WHAT YOU SHOULD DO:
Using the records below, output the stretch that opens with the line containing "-- ==== Sys2Proof/Machine/Ops.lean" and closes with the line containing "k of a counter. -/", exactly and including both lines, with nothing more.
[Opening DATA SUPPLIED section]
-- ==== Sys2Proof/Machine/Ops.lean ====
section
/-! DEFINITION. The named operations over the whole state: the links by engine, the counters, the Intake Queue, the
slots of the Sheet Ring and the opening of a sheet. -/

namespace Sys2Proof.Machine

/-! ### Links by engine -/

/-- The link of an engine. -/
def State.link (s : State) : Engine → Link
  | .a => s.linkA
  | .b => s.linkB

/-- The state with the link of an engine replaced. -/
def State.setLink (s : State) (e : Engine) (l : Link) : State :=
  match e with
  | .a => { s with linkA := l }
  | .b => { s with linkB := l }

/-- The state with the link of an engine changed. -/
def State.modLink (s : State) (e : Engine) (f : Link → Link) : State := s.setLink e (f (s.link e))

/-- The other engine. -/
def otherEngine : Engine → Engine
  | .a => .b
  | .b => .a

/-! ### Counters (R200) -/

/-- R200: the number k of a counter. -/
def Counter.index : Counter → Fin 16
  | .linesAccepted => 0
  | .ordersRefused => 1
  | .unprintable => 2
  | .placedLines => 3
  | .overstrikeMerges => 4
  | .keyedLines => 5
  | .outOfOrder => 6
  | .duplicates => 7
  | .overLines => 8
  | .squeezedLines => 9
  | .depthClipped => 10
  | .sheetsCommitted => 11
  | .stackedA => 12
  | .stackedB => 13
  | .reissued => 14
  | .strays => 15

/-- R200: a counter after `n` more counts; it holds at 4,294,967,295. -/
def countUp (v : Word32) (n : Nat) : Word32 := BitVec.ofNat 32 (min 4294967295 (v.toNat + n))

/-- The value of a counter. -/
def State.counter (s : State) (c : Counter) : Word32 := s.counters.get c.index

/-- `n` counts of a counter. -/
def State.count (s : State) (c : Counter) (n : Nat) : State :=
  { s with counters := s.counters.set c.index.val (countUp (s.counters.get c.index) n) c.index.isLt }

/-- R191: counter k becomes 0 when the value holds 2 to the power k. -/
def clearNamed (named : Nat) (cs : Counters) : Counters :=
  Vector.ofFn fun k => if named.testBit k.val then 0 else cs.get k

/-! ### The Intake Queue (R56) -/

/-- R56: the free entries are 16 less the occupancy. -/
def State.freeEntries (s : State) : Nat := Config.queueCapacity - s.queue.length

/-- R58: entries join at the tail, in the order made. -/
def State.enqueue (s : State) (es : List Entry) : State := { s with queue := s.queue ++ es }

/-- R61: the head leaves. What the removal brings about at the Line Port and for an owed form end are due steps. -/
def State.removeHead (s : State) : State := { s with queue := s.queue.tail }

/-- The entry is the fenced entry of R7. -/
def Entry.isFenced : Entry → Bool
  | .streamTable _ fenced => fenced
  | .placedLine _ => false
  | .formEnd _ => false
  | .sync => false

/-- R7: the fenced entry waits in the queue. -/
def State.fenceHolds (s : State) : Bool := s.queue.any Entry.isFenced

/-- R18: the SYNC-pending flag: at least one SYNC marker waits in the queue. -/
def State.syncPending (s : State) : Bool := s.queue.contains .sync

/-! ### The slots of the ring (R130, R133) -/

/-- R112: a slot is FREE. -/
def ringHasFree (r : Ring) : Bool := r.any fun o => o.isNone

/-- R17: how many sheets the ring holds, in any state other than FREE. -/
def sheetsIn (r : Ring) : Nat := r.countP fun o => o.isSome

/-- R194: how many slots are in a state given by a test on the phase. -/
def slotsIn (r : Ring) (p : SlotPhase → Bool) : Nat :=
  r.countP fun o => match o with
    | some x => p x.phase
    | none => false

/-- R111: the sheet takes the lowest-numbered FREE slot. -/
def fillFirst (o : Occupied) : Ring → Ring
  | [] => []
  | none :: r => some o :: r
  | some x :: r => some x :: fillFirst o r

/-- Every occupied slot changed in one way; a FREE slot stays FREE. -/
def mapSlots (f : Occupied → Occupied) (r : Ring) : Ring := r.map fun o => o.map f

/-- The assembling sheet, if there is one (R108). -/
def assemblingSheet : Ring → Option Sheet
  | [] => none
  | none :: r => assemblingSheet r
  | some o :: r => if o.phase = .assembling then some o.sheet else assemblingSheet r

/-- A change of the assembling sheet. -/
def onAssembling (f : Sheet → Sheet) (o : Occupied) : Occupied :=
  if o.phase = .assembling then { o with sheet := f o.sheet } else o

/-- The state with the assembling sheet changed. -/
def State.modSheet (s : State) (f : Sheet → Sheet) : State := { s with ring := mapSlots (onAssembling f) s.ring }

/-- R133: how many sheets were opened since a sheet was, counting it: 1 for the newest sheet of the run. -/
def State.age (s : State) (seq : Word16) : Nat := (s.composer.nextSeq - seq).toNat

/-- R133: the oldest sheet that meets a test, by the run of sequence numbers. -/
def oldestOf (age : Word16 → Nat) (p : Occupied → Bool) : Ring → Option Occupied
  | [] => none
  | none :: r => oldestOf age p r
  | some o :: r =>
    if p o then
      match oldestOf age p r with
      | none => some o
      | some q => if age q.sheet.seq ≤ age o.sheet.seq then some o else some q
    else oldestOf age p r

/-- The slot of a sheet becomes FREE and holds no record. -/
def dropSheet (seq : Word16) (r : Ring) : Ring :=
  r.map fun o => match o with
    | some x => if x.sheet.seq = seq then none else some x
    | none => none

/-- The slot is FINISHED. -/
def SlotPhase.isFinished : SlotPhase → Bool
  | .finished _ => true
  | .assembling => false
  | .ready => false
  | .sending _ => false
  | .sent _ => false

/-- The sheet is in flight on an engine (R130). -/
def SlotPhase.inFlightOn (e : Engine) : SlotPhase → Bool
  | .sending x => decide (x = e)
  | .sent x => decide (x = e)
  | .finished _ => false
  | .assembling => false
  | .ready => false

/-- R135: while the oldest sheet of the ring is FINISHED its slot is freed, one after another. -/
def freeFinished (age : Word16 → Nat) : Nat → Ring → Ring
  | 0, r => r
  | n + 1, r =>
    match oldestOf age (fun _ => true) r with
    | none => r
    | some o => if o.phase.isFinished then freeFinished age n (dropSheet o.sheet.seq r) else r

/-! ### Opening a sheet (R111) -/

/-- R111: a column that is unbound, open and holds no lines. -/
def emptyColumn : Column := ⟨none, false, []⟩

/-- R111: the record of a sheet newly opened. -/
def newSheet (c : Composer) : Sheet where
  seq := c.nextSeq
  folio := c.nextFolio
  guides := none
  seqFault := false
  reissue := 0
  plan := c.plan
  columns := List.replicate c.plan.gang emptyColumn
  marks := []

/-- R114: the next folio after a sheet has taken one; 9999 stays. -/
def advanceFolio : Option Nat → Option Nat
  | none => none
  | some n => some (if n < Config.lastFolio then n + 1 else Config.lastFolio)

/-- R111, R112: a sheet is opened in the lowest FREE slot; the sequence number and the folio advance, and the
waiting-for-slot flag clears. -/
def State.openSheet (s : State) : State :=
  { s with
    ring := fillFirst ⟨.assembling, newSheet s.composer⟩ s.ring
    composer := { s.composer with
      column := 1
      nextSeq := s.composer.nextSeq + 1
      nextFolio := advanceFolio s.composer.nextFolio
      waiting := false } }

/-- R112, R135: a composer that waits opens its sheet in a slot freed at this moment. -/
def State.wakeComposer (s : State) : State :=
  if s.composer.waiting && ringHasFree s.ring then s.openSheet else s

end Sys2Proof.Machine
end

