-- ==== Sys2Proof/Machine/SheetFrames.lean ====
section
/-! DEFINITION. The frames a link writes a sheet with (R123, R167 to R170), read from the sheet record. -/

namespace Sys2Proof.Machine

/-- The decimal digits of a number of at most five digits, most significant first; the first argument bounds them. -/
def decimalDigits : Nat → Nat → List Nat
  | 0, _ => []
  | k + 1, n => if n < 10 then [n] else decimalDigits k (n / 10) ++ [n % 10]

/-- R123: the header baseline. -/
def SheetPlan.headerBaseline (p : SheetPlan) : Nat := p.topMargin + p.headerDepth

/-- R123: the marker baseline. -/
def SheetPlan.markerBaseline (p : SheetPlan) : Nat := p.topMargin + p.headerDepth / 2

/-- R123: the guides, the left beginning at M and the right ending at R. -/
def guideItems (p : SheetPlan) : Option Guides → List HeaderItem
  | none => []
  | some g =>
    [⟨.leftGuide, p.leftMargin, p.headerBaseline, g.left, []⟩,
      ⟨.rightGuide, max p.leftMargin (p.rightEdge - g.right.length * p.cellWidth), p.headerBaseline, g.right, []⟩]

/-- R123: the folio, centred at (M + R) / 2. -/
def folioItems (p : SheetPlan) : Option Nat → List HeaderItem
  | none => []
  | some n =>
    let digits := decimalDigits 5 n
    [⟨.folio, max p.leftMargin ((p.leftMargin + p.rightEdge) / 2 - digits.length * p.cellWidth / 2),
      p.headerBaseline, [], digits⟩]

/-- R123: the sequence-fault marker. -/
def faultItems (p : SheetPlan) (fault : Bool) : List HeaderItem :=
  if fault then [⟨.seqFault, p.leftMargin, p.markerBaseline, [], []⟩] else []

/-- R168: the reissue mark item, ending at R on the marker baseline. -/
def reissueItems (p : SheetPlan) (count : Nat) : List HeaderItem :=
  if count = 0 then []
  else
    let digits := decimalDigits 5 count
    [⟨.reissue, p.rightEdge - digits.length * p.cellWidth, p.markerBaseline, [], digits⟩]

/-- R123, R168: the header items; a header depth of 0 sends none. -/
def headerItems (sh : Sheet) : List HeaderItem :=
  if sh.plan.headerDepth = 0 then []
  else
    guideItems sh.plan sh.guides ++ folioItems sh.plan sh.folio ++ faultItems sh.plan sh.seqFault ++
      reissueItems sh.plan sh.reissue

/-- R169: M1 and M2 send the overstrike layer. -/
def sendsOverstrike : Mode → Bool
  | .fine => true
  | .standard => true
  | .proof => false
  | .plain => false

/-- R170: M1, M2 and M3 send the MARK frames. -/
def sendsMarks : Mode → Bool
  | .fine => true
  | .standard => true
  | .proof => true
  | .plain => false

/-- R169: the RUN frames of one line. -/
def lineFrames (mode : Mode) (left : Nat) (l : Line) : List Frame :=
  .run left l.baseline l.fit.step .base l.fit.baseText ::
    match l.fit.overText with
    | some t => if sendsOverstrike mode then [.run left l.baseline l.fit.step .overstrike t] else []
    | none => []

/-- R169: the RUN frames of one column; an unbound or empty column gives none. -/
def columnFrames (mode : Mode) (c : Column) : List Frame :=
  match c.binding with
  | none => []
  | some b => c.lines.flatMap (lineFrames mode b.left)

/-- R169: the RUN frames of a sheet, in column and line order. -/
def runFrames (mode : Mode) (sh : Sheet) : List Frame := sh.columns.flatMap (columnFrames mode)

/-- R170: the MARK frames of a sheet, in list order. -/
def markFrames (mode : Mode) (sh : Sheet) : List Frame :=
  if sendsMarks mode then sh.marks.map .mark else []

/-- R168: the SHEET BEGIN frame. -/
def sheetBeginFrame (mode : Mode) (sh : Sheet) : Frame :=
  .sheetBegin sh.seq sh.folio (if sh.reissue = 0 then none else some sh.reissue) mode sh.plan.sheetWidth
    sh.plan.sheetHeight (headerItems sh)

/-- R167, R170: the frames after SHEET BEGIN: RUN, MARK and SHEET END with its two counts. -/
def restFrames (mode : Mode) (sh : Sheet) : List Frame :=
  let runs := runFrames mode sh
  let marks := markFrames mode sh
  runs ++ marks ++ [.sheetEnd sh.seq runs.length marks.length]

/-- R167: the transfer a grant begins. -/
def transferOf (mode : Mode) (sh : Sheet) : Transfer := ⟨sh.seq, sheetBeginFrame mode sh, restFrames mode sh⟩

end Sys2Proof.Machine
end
[Closing DATA SUPPLIED section]
[Opening DATA SUPPLIED section]
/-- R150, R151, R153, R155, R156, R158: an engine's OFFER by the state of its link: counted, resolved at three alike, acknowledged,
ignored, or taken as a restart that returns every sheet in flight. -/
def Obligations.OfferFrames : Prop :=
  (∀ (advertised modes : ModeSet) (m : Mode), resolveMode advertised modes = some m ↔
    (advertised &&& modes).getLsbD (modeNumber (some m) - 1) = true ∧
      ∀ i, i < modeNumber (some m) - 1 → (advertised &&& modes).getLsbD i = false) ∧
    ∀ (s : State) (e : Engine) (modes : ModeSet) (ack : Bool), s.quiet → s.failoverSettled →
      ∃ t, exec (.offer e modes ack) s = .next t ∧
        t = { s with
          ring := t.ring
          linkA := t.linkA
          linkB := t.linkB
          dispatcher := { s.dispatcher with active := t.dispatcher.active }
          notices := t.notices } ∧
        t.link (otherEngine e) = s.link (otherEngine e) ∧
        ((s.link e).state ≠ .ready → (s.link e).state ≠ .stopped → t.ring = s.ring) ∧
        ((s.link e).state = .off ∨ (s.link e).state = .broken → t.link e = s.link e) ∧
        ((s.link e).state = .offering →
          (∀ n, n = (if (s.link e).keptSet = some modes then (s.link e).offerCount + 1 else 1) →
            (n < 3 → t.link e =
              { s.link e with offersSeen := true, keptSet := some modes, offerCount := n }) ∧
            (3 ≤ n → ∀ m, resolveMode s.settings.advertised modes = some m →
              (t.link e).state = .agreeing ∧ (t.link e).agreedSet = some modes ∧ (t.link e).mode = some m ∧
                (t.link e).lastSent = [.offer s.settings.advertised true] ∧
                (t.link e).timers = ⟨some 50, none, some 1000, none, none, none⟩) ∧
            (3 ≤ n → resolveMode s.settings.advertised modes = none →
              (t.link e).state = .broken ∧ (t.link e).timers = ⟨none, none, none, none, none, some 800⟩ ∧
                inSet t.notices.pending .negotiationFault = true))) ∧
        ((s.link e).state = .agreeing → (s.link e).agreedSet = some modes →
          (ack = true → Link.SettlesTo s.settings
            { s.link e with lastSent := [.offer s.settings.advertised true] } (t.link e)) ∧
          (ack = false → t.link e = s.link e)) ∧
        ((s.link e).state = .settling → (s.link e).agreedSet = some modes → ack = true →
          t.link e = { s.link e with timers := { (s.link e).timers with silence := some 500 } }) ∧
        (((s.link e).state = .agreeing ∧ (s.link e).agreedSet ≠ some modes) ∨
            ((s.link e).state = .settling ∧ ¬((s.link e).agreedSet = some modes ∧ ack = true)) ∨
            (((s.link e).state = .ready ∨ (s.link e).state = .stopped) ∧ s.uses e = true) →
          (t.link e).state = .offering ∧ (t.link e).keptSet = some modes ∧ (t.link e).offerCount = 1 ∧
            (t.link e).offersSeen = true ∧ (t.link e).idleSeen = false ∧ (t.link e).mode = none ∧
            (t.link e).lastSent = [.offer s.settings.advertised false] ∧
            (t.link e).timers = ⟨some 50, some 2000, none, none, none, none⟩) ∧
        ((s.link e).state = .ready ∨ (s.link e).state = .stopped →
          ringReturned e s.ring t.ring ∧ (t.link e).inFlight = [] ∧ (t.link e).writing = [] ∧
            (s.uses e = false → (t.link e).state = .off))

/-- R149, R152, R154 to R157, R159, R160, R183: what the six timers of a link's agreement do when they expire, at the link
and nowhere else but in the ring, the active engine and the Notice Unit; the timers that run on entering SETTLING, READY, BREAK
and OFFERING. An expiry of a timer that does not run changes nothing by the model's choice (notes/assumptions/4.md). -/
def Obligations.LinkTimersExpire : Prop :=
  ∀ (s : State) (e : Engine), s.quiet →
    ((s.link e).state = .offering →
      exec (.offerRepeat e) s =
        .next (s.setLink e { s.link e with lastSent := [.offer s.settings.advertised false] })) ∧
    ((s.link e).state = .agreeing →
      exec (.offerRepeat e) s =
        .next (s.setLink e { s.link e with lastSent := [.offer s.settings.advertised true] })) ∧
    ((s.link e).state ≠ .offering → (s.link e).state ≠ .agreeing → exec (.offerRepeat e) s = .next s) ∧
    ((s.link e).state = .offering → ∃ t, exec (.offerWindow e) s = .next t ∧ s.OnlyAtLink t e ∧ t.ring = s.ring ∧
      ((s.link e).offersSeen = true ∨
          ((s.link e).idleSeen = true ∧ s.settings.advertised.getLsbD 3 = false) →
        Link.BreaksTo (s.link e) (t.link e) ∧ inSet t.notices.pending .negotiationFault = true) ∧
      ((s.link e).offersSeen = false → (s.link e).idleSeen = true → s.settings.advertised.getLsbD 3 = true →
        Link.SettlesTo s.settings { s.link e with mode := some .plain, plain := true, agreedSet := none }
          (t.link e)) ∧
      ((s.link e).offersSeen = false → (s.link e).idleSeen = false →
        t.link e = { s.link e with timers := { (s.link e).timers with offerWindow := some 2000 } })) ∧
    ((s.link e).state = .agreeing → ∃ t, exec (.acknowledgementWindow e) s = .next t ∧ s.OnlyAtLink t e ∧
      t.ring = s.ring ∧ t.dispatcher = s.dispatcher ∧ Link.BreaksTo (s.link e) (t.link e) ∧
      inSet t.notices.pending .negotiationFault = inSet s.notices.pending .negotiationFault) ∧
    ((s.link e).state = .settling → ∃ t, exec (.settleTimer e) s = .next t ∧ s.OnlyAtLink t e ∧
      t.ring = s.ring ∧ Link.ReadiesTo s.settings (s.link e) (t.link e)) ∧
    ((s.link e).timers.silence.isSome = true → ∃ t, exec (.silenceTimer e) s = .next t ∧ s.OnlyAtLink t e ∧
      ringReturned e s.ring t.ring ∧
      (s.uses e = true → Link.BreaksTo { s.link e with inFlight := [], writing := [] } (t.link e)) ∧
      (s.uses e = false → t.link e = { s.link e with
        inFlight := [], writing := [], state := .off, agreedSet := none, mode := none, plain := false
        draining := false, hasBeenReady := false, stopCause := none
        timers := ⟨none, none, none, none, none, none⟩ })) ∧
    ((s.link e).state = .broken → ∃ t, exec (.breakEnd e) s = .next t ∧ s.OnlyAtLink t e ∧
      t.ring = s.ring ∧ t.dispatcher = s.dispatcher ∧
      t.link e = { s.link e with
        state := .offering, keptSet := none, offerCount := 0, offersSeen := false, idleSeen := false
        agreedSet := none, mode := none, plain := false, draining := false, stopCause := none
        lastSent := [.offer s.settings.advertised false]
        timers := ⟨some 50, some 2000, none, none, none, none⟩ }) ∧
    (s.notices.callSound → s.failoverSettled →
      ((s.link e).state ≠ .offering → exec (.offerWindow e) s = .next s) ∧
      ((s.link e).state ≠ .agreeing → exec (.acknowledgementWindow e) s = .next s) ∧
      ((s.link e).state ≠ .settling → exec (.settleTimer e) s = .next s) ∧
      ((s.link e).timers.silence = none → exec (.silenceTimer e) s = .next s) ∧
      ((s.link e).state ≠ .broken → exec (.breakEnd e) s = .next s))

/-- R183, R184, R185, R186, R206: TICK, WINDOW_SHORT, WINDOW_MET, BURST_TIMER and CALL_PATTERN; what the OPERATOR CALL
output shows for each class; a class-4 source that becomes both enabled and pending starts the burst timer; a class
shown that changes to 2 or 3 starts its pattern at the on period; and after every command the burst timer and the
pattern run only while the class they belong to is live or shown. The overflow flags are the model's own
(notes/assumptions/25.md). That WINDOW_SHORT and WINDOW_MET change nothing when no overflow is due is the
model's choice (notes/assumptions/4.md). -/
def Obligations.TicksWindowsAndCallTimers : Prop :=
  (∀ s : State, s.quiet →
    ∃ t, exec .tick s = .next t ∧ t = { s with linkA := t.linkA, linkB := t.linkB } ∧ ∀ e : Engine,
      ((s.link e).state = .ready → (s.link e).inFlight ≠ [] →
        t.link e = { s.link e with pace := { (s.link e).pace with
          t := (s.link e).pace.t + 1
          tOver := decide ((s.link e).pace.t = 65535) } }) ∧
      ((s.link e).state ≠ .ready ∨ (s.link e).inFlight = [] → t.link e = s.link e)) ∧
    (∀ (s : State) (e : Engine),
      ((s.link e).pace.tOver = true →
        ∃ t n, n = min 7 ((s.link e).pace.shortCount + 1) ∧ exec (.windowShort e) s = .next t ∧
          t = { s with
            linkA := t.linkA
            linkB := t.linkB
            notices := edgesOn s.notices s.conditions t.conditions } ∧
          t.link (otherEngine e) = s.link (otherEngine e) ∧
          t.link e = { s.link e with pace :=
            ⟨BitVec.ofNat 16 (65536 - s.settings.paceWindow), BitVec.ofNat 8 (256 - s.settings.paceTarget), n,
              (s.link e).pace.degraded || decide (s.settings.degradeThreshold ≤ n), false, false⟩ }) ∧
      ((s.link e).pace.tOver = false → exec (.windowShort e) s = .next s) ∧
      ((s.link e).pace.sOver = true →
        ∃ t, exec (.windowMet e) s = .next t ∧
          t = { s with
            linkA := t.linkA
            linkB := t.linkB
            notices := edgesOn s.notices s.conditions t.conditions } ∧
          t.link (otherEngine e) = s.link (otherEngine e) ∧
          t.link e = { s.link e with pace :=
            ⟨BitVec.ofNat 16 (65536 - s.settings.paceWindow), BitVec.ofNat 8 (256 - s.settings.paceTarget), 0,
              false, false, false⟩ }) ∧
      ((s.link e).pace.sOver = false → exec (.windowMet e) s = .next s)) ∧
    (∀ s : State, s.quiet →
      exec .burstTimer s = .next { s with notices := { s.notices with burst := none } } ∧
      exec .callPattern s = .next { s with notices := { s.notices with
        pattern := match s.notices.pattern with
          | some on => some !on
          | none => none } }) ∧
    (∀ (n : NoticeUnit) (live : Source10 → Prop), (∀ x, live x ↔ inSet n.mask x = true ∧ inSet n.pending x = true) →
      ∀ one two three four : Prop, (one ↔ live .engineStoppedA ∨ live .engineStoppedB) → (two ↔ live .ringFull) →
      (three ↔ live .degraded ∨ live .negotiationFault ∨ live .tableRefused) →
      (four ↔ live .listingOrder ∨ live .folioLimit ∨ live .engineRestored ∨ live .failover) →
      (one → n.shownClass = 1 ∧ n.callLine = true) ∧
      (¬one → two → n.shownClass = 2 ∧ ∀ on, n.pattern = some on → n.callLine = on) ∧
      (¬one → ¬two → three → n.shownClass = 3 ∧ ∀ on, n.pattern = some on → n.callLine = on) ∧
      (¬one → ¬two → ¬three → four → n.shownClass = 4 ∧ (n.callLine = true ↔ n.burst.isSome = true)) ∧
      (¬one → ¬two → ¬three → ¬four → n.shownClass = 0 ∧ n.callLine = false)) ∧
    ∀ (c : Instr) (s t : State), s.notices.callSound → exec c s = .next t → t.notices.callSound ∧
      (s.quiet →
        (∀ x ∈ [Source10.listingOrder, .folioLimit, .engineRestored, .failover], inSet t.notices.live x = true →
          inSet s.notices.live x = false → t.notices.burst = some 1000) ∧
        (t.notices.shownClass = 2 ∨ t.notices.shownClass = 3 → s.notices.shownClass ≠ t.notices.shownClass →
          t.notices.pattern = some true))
[Closing DATA SUPPLIED section]
WRITTEN SOLUTION:
-- ==== Sys2Proof/Machine/Ops.lean ====
section
/-! DEFINITION. The named operations over the whole state: the links by engine, the counters, the Intake Queue, the
slots of the Sheet Ring and the opening of a sheet. -/

namespace Sys2Proof.Machine

/-! ### Links by engine -/

/-- The link of an engine. -/
def State.link (s : State) : Engine → Link
  | .a => s.linkA
  | .b => s.linkB

/-- The state with the link of an engine replaced. -/
def State.setLink (s : State) (e : Engine) (l : Link) : State :=
  match e with
  | .a => { s with linkA := l }
  | .b => { s with linkB := l }

/-- The state with the link of an engine changed. -/
def State.modLink (s : State) (e : Engine) (f : Link → Link) : State := s.setLink e (f (s.link e))

/-- The other engine. -/
def otherEngine : Engine → Engine
  | .a => .b
  | .b => .a

/-! ### Counters (R200) -/

/-- R200: the number k of a counter. -/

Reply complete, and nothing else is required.